(Entries taken from a collection)
════════════════
-- ==== Sys2Proof/Tests/Slice0.lean ====
section
/-! SUPPORT. Small checks: an ill-formed command for each check of WellFormed, words written out field by field from
30_encoding R66, one-step vectors of 95_test_vectors, and a witness for the hypotheses of each statement. -/

namespace Sys2Proof.Tests

open Sys2Proof.Machine

/-! ## WellFormed: each check refuses -/

theorem test_wellFormed_refuses_bufferSize : WellFormed (.enca .le (2 ^ 32) 0 0 1) = false := by decide
theorem test_wellFormed_refuses_byteOffset : WellFormed (.decb .be 4 (2 ^ 32) 7 1) = false := by decide
theorem test_wellFormed_refuses_count : WellFormed (.deca .le 4 0 256) = false := by decide
theorem test_wellFormed_admits_the_largest :
    WellFormed (.encb .be (2 ^ 32 - 1) (2 ^ 32 - 1) 7 (BitVec.allOnes 64) 255) = true := by decide

/-! ## Words written out from the layout of 30_encoding R66: value, buffer_size, byte_offset, reserved, count,
reserved, bit_offset, fn -/

/-- 95_test_vectors A1. -/
theorem test_decode_enca :
    decode (0xABCD#64 ++ 4#32 ++ 1#32 ++ 0#16 ++ 0b00000010#8 ++ 0b00#2 ++ 0b000#3 ++ 0b000#3) =
      .ok (.enca .le 4 1 0xABCD 2) := by decide
/-- 95_test_vectors B2. -/
theorem test_decode_deca :
    decode (0#64 ++ 5#32 ++ 1#32 ++ 0#16 ++ 0b00000010#8 ++ 0b00#2 ++ 0b000#3 ++ 0b011#3) =
      .ok (.deca .be 5 1 2) := by decide
/-- 95_test_vectors E14. -/
theorem test_decode_encb :
    decode (0x0123456789ABCDEF#64 ++ 9#32 ++ 0#32 ++ 0#16 ++ 0b01000000#8 ++ 0b00#2 ++ 0b100#3 ++ 0b101#3) =
      .ok (.encb .be 9 0 4 0x0123456789ABCDEF 64) := by decide
/-- 95_test_vectors F5. -/
theorem test_decode_decb :
    decode (0#64 ++ 3#32 ++ 0#32 ++ 0#16 ++ 0b00001100#8 ++ 0b00#2 ++ 0b110#3 ++ 0b110#3) =
      .ok (.decb .le 3 0 6 12) := by decide
/-- 95_test_vectors X2, its five 32-bit words W4 to W0. -/
theorem test_decode_all_fields_at_their_maximum :
    decode (0xFFFFFFFF#32 ++ 0xFFFFFFFF#32 ++ 0xFFFFFFFF#32 ++ 0xFFFFFFFF#32 ++ 0x0000FF3D#32) =
      .ok (.encb .be 0xFFFFFFFF 0xFFFFFFFF 7 0xFFFFFFFFFFFFFFFF 255) := by decide
/-- 95_test_vectors X6: CMD[31] is reserved. -/
theorem test_decode_refuses_reserved_bit :
    decode (0#32 ++ 0x0000ABCD#32 ++ 4#32 ++ 1#32 ++ 0x80000200#32) = .error .reservedBits := by decide
/-- 95_test_vectors X9: a decode with a value. -/
theorem test_decode_refuses_unused_value :
    decode (0x80000000#32 ++ 0#32 ++ 3#32 ++ 0#32 ++ 0x00000C36#32) = .error .unusedValue := by decide
/-- opcode_table.json, the row DECB with every other field 0. -/
theorem test_decodeTableWord_decb : decodeTableWord 160 0x6 = some (.decb .le 0 0 0 0) := by decide
theorem test_withFetchWord_runs_the_row :
    (match step (State.withFetchWord State.reset 160 0x6) with
      | .next t => t.results
      | _ => []) = [0] := by decide

/-! ## Text (30_encoding R71) -/

/-- The example of R71. -/
theorem test_read_enca :
    readLine "ENCA.LE 4, 1, 0xABCD, 2".toList = some (.command (.enca .le 4 1 0xABCD 2) none) := by decide
/-- 95_test_vectors F6 with a result name and a comment. -/
theorem test_read_decb :
    readLine "DECB.BE 3, 0, 6, 12 -> x ; F6".toList = some (.command (.decb .be 3 0 6 12) (some ['x'])) := by decide
theorem test_read_program :
    readProgram "; P3\nDECA.BE 8, 2, 4 -> a\n\nENCB.LE 2, 0, 3, 0x13, 5".toList =
      some [.deca .be 8 2 4, .encb .le 2 0 3 0x13 5] := by decide
/-- The suffix is mandatory, only a decode line may name a result, and a bit offset above 7 is refused. -/
theorem test_read_refuses :
    readLine "ENCA 4, 1, 0xABCD, 2".toList = none ∧ readLine "ENCA.LE 4, 1, 0xABCD, 2 -> x".toList = none ∧
      readLine "DECB.LE 4, 1, 8, 3".toList = none := by decide

/-! ## One step on a small buffer -/

/-- A buffer of these bytes whose host issues one command as a descriptor. -/
def one (bn : BitNum) (bytes : List Byte) (i : Instr) : State :=
  launch ⟨bn, 32, true⟩ bytes [.descriptor (encode i)]

/-- The bytes after one step, and the results. -/
def after (s : State) : Option (List Byte × List Value × Option Response) :=
  match step s with
  | .next t => some (Memory.bytes t.buf t.cfg.memLen, t.results, t.rsp)
  | _ => none

/-- 95_test_vectors A8. -/
theorem test_enca_be_truncates :
    after (one .lsb0 [0, 0, 0, 0, 0, 0] (.enca .be 6 1 0x1122334455667788 3)) =
      some ([0x00, 0x66, 0x77, 0x88, 0x00, 0x00], [], some ⟨none, .ok⟩) := by decide
/-- 95_test_vectors A9. -/
theorem test_enca_off_by_one_writes_nothing :
    after (one .lsb0 [0xAA, 0xBB, 0xCC, 0xDD] (.enca .le 4 3 0xBEEF 2)) =
      some ([0xAA, 0xBB, 0xCC, 0xDD], [], some ⟨none, .outOfRange⟩) := by decide
/-- 95_test_vectors B6. -/
theorem test_deca_be_at_the_end_of_the_buffer :
    after (one .lsb0 [0xAA, 0xBB, 0xCC, 0xDD] (.deca .be 4 1 3)) =
      some ([0xAA, 0xBB, 0xCC, 0xDD], [0xBBCCDD], some ⟨some 0xBBCCDD, .ok⟩) := by decide
/-- 95_test_vectors B14. -/
theorem test_deca_sum_does_not_wrap :
    after (one .lsb0 [0xAA, 0xBB, 0xCC, 0xDD] (.deca .le 4 0xFFFFFFFF 1)) =
      some ([0xAA, 0xBB, 0xCC, 0xDD], [0], some ⟨some 0, .outOfRange⟩) := by decide
/-- 95_test_vectors E10. -/
theorem test_encb_be_across_three_bytes :
    after (one .lsb0 [0xFF, 0xFF, 0xFF] (.encb .be 3 0 6 0xABC 12)) =
      some ([0x7F, 0xF5, 0xFC], [], some ⟨none, .ok⟩) := by decide
/-- 95_test_vectors E18 under MSB0. -/
theorem test_encb_overrun_writes_the_high_bits :
    after (one .msb0 [0x00, 0x00] (.encb .be 2 1 4 0xC5 8)) =
      some ([0x00, 0x0C], [], some ⟨none, .outOfRange⟩) := by decide
/-- 95_test_vectors F6 under MSB0. -/
theorem test_decb_be_reads_back :
    after (one .msb0 [0x00, 0xAF, 0x02] (.decb .be 3 0 6 12)) =
      some ([0x00, 0xAF, 0x02], [0x2BC], some ⟨some 0x2BC, .ok⟩) := by decide
/-- 95_test_vectors F14. -/
theorem test_decb_overrun_reads_zero_below :
    after (one .lsb0 [0x00, 0xF0] (.decb .be 2 1 4 8)) =
      some ([0x00, 0xF0], [0xF0], some ⟨some 0xF0, .outOfRange⟩) := by decide

/-! ## Witnesses: a state and operands that meet the hypotheses of each statement -/

/-- Four bytes under LSB0, the host with nothing to do. -/
def w4 : State := launch ⟨.lsb0, 32, true⟩ [0xAA, 0xBB, 0xCC, 0xDD] []

/-- The same under MSB0 and with no status output. -/
def m4 : State := launch ⟨.msb0, 32, false⟩ [0xAA, 0xBB, 0xCC, 0xDD] []

/-- The same with one move of the host to come. -/
def w4with (m : HostMove) : State := launch ⟨.lsb0, 32, true⟩ [0xAA, 0xBB, 0xCC, 0xDD] [m]

/-- The response of an outcome. -/
def rspOf (o : Host.Outcome State Fault Refusal) : Option Response :=
  match o with
  | .next t => t.rsp
  | _ => none

/-- The outcome is a next state. -/
def isNext (o : Host.Outcome State Fault Refusal) : Bool :=
  match o with
  | .next _ => true
  | _ => false

theorem exists_next {o : Host.Outcome State Fault Refusal} (h : isNext o = true) : ∃ t, o = .next t := by
  cases o with
  | next t => exact ⟨t, rfl⟩
  | fault => cases h
  | refused => cases h

theorem witness_DecodeAndEncodeAgree :
    WellFormed (.encb .be 0xFFFFFFFF 0xFFFFFFFF 7 0xFFFFFFFFFFFFFFFF 255) = true ∧
      decode 0x6#160 = .ok (.decb .le 0 0 0 0) ∧ (Instr.enca .le (2 ^ 40) 0 1 255).count < 2 ^ 8 := by decide

theorem witness_InvalidDescriptorsAreRefused :
    (w4with (.descriptor 0x40#160)).host = .descriptor 0x40#160 :: [] ∧
      decode 0x40#160 = .error .reservedBits ∧ decode 0x8#160 = .error .unusedBitOffset := by decide

theorem witness_StepRunsTheDecodedCommand :
    (w4with (.descriptor 0x6#160)).host = .descriptor 0x6#160 :: [] ∧
      decode 0x6#160 = .ok (.decb .le 0 0 0 0) ∧
      (w4with (.command ⟨0b001, 4, 0, 0, 1, 5⟩)).host = .command ⟨0b001, 4, 0, 0, 1, 5⟩ :: [] ∧
      portsFit w4.cfg.offW ⟨0b001, 4, 0, 0, 1, 5⟩ = true := by decide

/-- The largest values that fit ports of 32 bits, the smallest that do not, and a command that runs. -/
theorem witness_OffsetPortsAreOffwBitsWide :
    (w4with (.command ⟨0b010, 2 ^ 32, 0, 0, 1, 0⟩)).host = .command ⟨0b010, 2 ^ 32, 0, 0, 1, 0⟩ :: [] ∧
      2 ^ w4.cfg.offW ≤ 2 ^ 32 ∧ 2 ^ 32 - 1 < 2 ^ w4.cfg.offW ∧
      (w4with (.command ⟨0b010, 4, 2 ^ 32 - 1, 0, 1, 0⟩)).host = .command ⟨0b010, 4, 2 ^ 32 - 1, 0, 1, 0⟩ :: [] ∧
      4 < 2 ^ w4.cfg.offW ∧ 4 ≤ w4.cfg.memLen := by decide

theorem witness_StepMakesTheHostsOtherMoves :
    (w4with .reset).host = .reset :: [] ∧ (w4with (.writeByte 3 7)).host = .writeByte 3 7 :: [] ∧
      3 < (w4with (.writeByte 3 7)).cfg.memLen ∧ (w4with (.writeByte 4 7)).host = .writeByte 4 7 :: [] ∧
      (w4with (.writeByte 4 7)).cfg.memLen ≤ 4 ∧ w4.host = [] := by decide

theorem witness_StepKeepsTheInvariant :
    (w4with (.descriptor (encode (.encb .le 4 0 3 5 8)))).Inv ∧
      ∃ t, step (w4with (.descriptor (encode (.encb .le 4 0 3 5 8)))) = .next t :=
  ⟨⟨by decide, by decide, by decide, by decide, by intro st v h; cases h⟩, exists_next (by decide)⟩

theorem witness_StepKeepsParametersAndTakesOneMove :
    ∃ t, step (w4with (.descriptor (encode (.deca .le 4 0 2)))) = .next t :=
  exists_next (by decide)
════════════════
» **WHAT THE TASK ASKS**: The line above containing "t.cfg.memLen, t.results, t.rsp)", the line containing "95_test_vectors F14. -/", and every line between them are to be transcribed exactly; no other line is wanted.

» **RESPONSE FOR THIS EXERCISE**:
  | .next t => some (Memory.bytes t.buf t.cfg.memLen, t.results, t.rsp)
  | _ => none

/-- 95_test_vectors A8. -/
theorem test_enca_be_truncates :
    after (one .lsb0 [0, 0, 0, 0, 0, 0] (.enca .be 6 1 0x1122334455667788 3)) =
      some ([0x00, 0x66, 0x77, 0x88, 0x00, 0x00], [], some ⟨none, .ok⟩) := by decide
/-- 95_test_vectors A9. -/
theorem test_enca_off_by_one_writes_nothing :
    after (one .lsb0 [0xAA, 0xBB, 0xCC, 0xDD] (.enca .le 4 3 0xBEEF 2)) =
      some ([0xAA, 0xBB, 0xCC, 0xDD], [], some ⟨none, .outOfRange⟩) := by decide
/-- 95_test_vectors B6. -/
theorem test_deca_be_at_the_end_of_the_buffer :
    after (one .lsb0 [0xAA, 0xBB, 0xCC, 0xDD] (.deca .be 4 1 3)) =
      some ([0xAA, 0xBB, 0xCC, 0xDD], [0xBBCCDD], some ⟨some 0xBBCCDD, .ok⟩) := by decide
/-- 95_test_vectors B14. -/
theorem test_deca_sum_does_not_wrap :
    after (one .lsb0 [0xAA, 0xBB, 0xCC, 0xDD] (.deca .le 4 0xFFFFFFFF 1)) =
      some ([0xAA, 0xBB, 0xCC, 0xDD], [0], some ⟨some 0, .outOfRange⟩) := by decide
/-- 95_test_vectors E10. -/
theorem test_encb_be_across_three_bytes :
    after (one .lsb0 [0xFF, 0xFF, 0xFF] (.encb .be 3 0 6 0xABC 12)) =
      some ([0x7F, 0xF5, 0xFC], [], some ⟨none, .ok⟩) := by decide
/-- 95_test_vectors E18 under MSB0. -/
theorem test_encb_overrun_writes_the_high_bits :
    after (one .msb0 [0x00, 0x00] (.encb .be 2 1 4 0xC5 8)) =
      some ([0x00, 0x0C], [], some ⟨none, .outOfRange⟩) := by decide
/-- 95_test_vectors F6 under MSB0. -/
theorem test_decb_be_reads_back :
    after (one .msb0 [0x00, 0xAF, 0x02] (.decb .be 3 0 6 12)) =
      some ([0x00, 0xAF, 0x02], [0x2BC], some ⟨some 0x2BC, .ok⟩) := by decide
/-- 95_test_vectors F14. -/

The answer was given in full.